House prices out of reach for most Vancouverites


Saturday, March 15th, 2008

Affordability continued to deteriorate in 2007, RBC report finds

Derrick Penner
Sun

It got even harder to afford a home in Metro Vancouver at the end of 2007.

RBC Economics confirmed Friday what any home shopper here knows — buying a house will eat up most of an average person’s income.

Covering the cost of a standard, 1,500-square-foot two-storey Metro Vancouver house worth $648,592 would take 79.2 per cent of the region’s median pre-tax household income, according to RBC’s fourth-quarter measure of housing affordability.

The catch is that no family making a median income — about $59,000 for Vancouver — would qualify for a mortgage on that house. At that income, even most condos in Metro are out of reach.

Median income means half of the incomes in the area are above it and half are below.

“Affordability did continue to deteriorate in the final quarter of 2007,” RBC economist Amy Goldbloom said in an interview, which was “the lagged effect of higher mortgage rates and continued increase in prices that filtered through into a higher cost of living.”

However, Goldbloom added that a bit of the pressure on housing costs should ease in B.C. during 2008 due to an expected small decline in mortgage rates and a softening in demand.

Real estate sales will decline in part because more people are being priced out of the market.
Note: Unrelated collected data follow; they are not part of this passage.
-- ==== Sys2Proof/Tests/Slice0.lean ====
section
/-! SUPPORT. Tests/Slice0.lean: well-formedness smoke tests, decoding tests on words written from the spec, one or two
vectors of 95_test_vectors.md per command, the state vectors V1 to V10, and a witness for every statement's hypotheses. -/

namespace Sys2Proof.Tests

open Sys2Proof Sys2Proof.Machine

/-! ## Well-formedness: an ill-formed term for each check (R64, R67, R70, R71) -/

theorem test_wf_request_rsv : Request.wf ⟨0x08#8, 0x80#32⟩ = false := by decide
theorem test_wf_request_fmt : Request.wf ⟨0x06#8, 0x3F000000#32⟩ = false := by decide
theorem test_wf_request_legal : Request.wf ⟨0x05#8, 0#32⟩ = true := by decide
theorem test_wf_decimal_out_of_range : Decimal.wf ⟨false, 10 ^ 39, 0⟩ = false := by decide
theorem test_wf_decimal_in_range : Decimal.wf ⟨true, 10, 1⟩ = true := by decide
theorem test_wf_hex_nine_digits : AsmOperand.wf false .intoFloat (.hex 0x100000000) = false := by decide
theorem test_wf_decimal_for_integer : AsmOperand.wf false .intoFloat (.dec ⟨false, 5, 1⟩) = false := by decide
theorem test_wf_result_on_first_line : AsmOperand.wf true .outOfFloat .atR = false := by decide
theorem test_wf_req_byte : Line.wf true (.req 0x106 0) = false := by decide
theorem test_wf_req_operand : Line.wf true (.req 0x06 0x100000000) = false := by decide
theorem test_wf_req_legal_byte : Line.wf true (.req 0x05 0) = false := by decide
theorem test_wf_pseudo_same_format : Line.wf true (.pseudo .unorm8 .unorm8 (.hex 1)) = false := by decide
theorem test_wf_pseudo_operand : Line.wf true (.pseudo .unorm8 .srgb8 .atR) = false := by decide
theorem test_wf_program_later_line :
    programWf [.command ⟨.srgb8, .intoFloat⟩ (.hex 1), .req 0x05 0] = false := by decide
theorem test_wf_program :
    programWf [.command ⟨.srgb8, .intoFloat⟩ (.hex 0x80), .command ⟨.unorm16, .outOfFloat⟩ .atR, .req 0x0B 0x80,
      .pseudo .unorm16 .srgb8 (.hex 7)] = true := by decide

/-! ## Decoding: words written out from R61 and R64 -/

theorem test_decode_srgb8ToF32 : decodeTableWord 8 0b00000000 = some (.srgb8ToF32 0) := by decide
theorem test_decode_f32ToSrgb8 : decodeTableWord 8 0b00000001 = some (.f32ToSrgb8 0) := by decide
theorem test_decode_unorm8ToF32 : decodeTableWord 8 0b00000010 = some (.unorm8ToF32 0) := by decide
theorem test_decode_f32ToUnorm8 : decodeTableWord 8 0b00000011 = some (.f32ToUnorm8 0) := by decide
theorem test_decode_unorm16ToF32 : decodeTableWord 8 0b00000100 = some (.unorm16ToF32 0) := by decide
theorem test_decode_f32ToUnorm16 : decodeTableWord 8 0b00000101 = some (.f32ToUnorm16 0) := by decide
theorem test_decode_fmt_reserved : decode ⟨0b00000110#8, 0#32⟩ = .error (.illegalCommand 0x06#8) := by decide
theorem test_decode_rsv : decode ⟨0b00001000#8, 0#32⟩ = .error (.illegalCommand 0x08#8) := by decide
theorem test_decode_operand_above_cmd :
    decodeTableWord 40 0x3F00000001 = some (.f32ToSrgb8 0x3F000000#32) := by decide
theorem test_decode_bits_above_nbits : decodeTableWord 8 0x3F00000001 = some (.f32ToSrgb8 0) := by decide

/-! ## Arithmetic: corner vectors of 95_test_vectors.md -/

/-- RESULT after one request from reset. -/
def resultOf (i : Instr) : Option Word :=
  match exec i State.reset with
  | .next s => some s.result
  | .fault _ => none
  | .refused _ => none

/-- The rule's own example (R87): u = 128 on the power branch, with operand bits above it. -/
theorem test_srgb8ToF32_power : resultOf (.srgb8ToF32 0xFFFFFF80#32) = some 0x3E5D0A8B#32 := by decide +kernel
/-- The last linear input, u = 10. -/
theorem test_srgb8ToF32_linear : resultOf (.srgb8ToF32 0x0000000A#32) = some 0x3B46EB61#32 := by decide +kernel
/-- The tie c * 255 = 127.5, which rounds up. -/
theorem test_f32ToSrgb8_tie : resultOf (.f32ToSrgb8 0x3E5B2D9A#32) = some 128#32 := by decide +kernel
/-- A signalling NaN. -/
theorem test_f32ToSrgb8_nan : resultOf (.f32ToSrgb8 0x7F800001#32) = some 0#32 := by decide +kernel
/-- The rule's example (R111), 127/255. -/
theorem test_unorm8ToF32_example : resultOf (.unorm8ToF32 0x0000007F#32) = some 0x3EFEFEFF#32 := by decide +kernel
/-- Bit 8 is ignored. -/
theorem test_unorm8ToF32_upper : resultOf (.unorm8ToF32 0x00000100#32) = some 0#32 := by decide +kernel
/-- The single rounding carries a value below 129 up to it (R112, 90_conflicts.md C1). -/
theorem test_f32ToUnorm8_fused : resultOf (.f32ToUnorm8 0x3F010101#32) = some 129#32 := by decide +kernel
/-- 0.5 rounds up to 128 (vector S7). -/
theorem test_f32ToUnorm8_half : resultOf (.f32ToUnorm8 0x3F000000#32) = some 128#32 := by decide +kernel
/-- 511/65535: a 16-bit operand uses bit 8. -/
theorem test_unorm16ToF32_bit8 : resultOf (.unorm16ToF32 0x000001FF#32) = some 0x3BFF8100#32 := by decide +kernel
/-- Bits 31:16 are ignored. -/
theorem test_unorm16ToF32_upper : resultOf (.unorm16ToF32 0x12345678#32) = some 0x3EACF0AD#32 := by decide +kernel
/-- 0.5 truncates to 32767 (vector S12). -/
theorem test_f32ToUnorm16_half : resultOf (.f32ToUnorm16 0x3F000000#32) = some 32767#32 := by decide +kernel
/-- The product is rounded before it is truncated. -/
theorem test_f32ToUnorm16_rounded : resultOf (.f32ToUnorm16 0x37800080#32) = some 1#32 := by decide +kernel
/-- Program P4's literal -1.0f is the pattern 0xBF800000. -/
theorem test_decimal_literal : asmOperand (.dec ⟨true, 10, 1⟩) = .word 0xBF800000#32 := by decide +kernel
/-- Smallest subnormal times S_LIN is not flushed: c = 0x0000000D (95_test_vectors.md section 3). -/
theorem test_subnormal_kept : bits32 (compress Config.srgbPow (val 0x00000001#32)) = 0x0000000D#32 := by decide +kernel

/-- Text of R70: a comment, a blank line, an illegal command, a pseudo-instruction. -/
theorem test_assembly_text :
    assembleText "F32_TO_UNORM8 0x3F000000 ; k = 0\n\n.req 0x0B, 0x80\nSRGB8_TO_UNORM16 0x80" =
      some [.request 0x03#8 (.word 0x3F000000#32), .request 0x0B#8 (.word 0x80#32),
        .request 0x00#8 (.word 0x80#32), .request 0x05#8 .lastResult] := by decide +kernel
/-- `@R` on the first line is refused (R70), in a pseudo-instruction too (R71). -/
theorem test_assembly_text_first_line : assembleText "F32_TO_SRGB8 @R" = none ∧
    assembleText "SRGB8_TO_UNORM8 @R" = none := by decide +kernel

/-! ## State vectors V1 to V10 (95_test_vectors.md section 6), one step each -/

/-- A field of the state after one step. -/
def afterStep {α : Type} (s : State) (f : State → α) : Option α :=
  match step s with
  | .next t => some (f t)
  | .fault _ => none
  | .refused _ => none

/-- The state after V3: an illegal command has been answered. -/
def afterV3 : State :=
  { State.reset with status := 1, faultMark := [.illegalCommand 0 0x06#8], index := 1, responses := [⟨0, true⟩] }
Goldbloom said that will be enough to slow price increases to seven per cent, in RBC’s forecast, from 12-per-cent price gains in 2007.

Goldbloom added that RBC’s forecast is for incomes to grow “at a fairly healthy pace, but still lagging the pace of house-price gains, which is always concerning. You do need these fundamentals to keep up.”

Provincewide, the RBC report noted that the ratio of sales compared with new listings added to the market is slowing, which indicates a “gradual rebalancing” of markets.

Back to the reality of how much home qualified mortgage seekers can afford, RBC’s index tables also show the qualifying household income for a mortgage on that standard, two-storey home is actually $146,739.

The household income required to get into a 25-year mortgage on standard 1,200-square-foot Metro Vancouver bungalow would be $136,706. Using RBC’s affordability calculations, it would take 74 per cent of the median income earner’s pay to cover that mortgage, taxes and other fees.

The standard Metro Vancouver townhouse of 1,000 square feet and an average price of $443,988 would have eaten up 54.3 per cent of that median income. However, the income required to qualify for that mortgage would have been $100,520.

A standard 900-square-foot condominium was closer to affordable, requiring almost 38 per cent of that median income to support the costs of a $305,206 unit. However, the qualifying income to get into that mortgage would still have been $69,561.

Nationally, the RBC report found that, by the fourth quarter of 2007, the cost of owning a home to be at its highest level in 18 years.

“Housing affordability deteriorated across the country in every quarter in 2007, to end the year at its most unaffordable level since 1990,” said assistant chief economist Derek Holt.

The exception, however, was booming Alberta, where prices measured on the RBC index dropped from the third quarter to fourth quarter, with bungalow prices leading the way with a seven-per-cent decline.

Alberta condominium prices dipped five per cent from quarter to quarter, the second quarterly decline.

Alberta townhome prices were down four per cent in the fourth quarter compared with the third quarter, the standard two-story home 4.3 per cent from the previous quarter.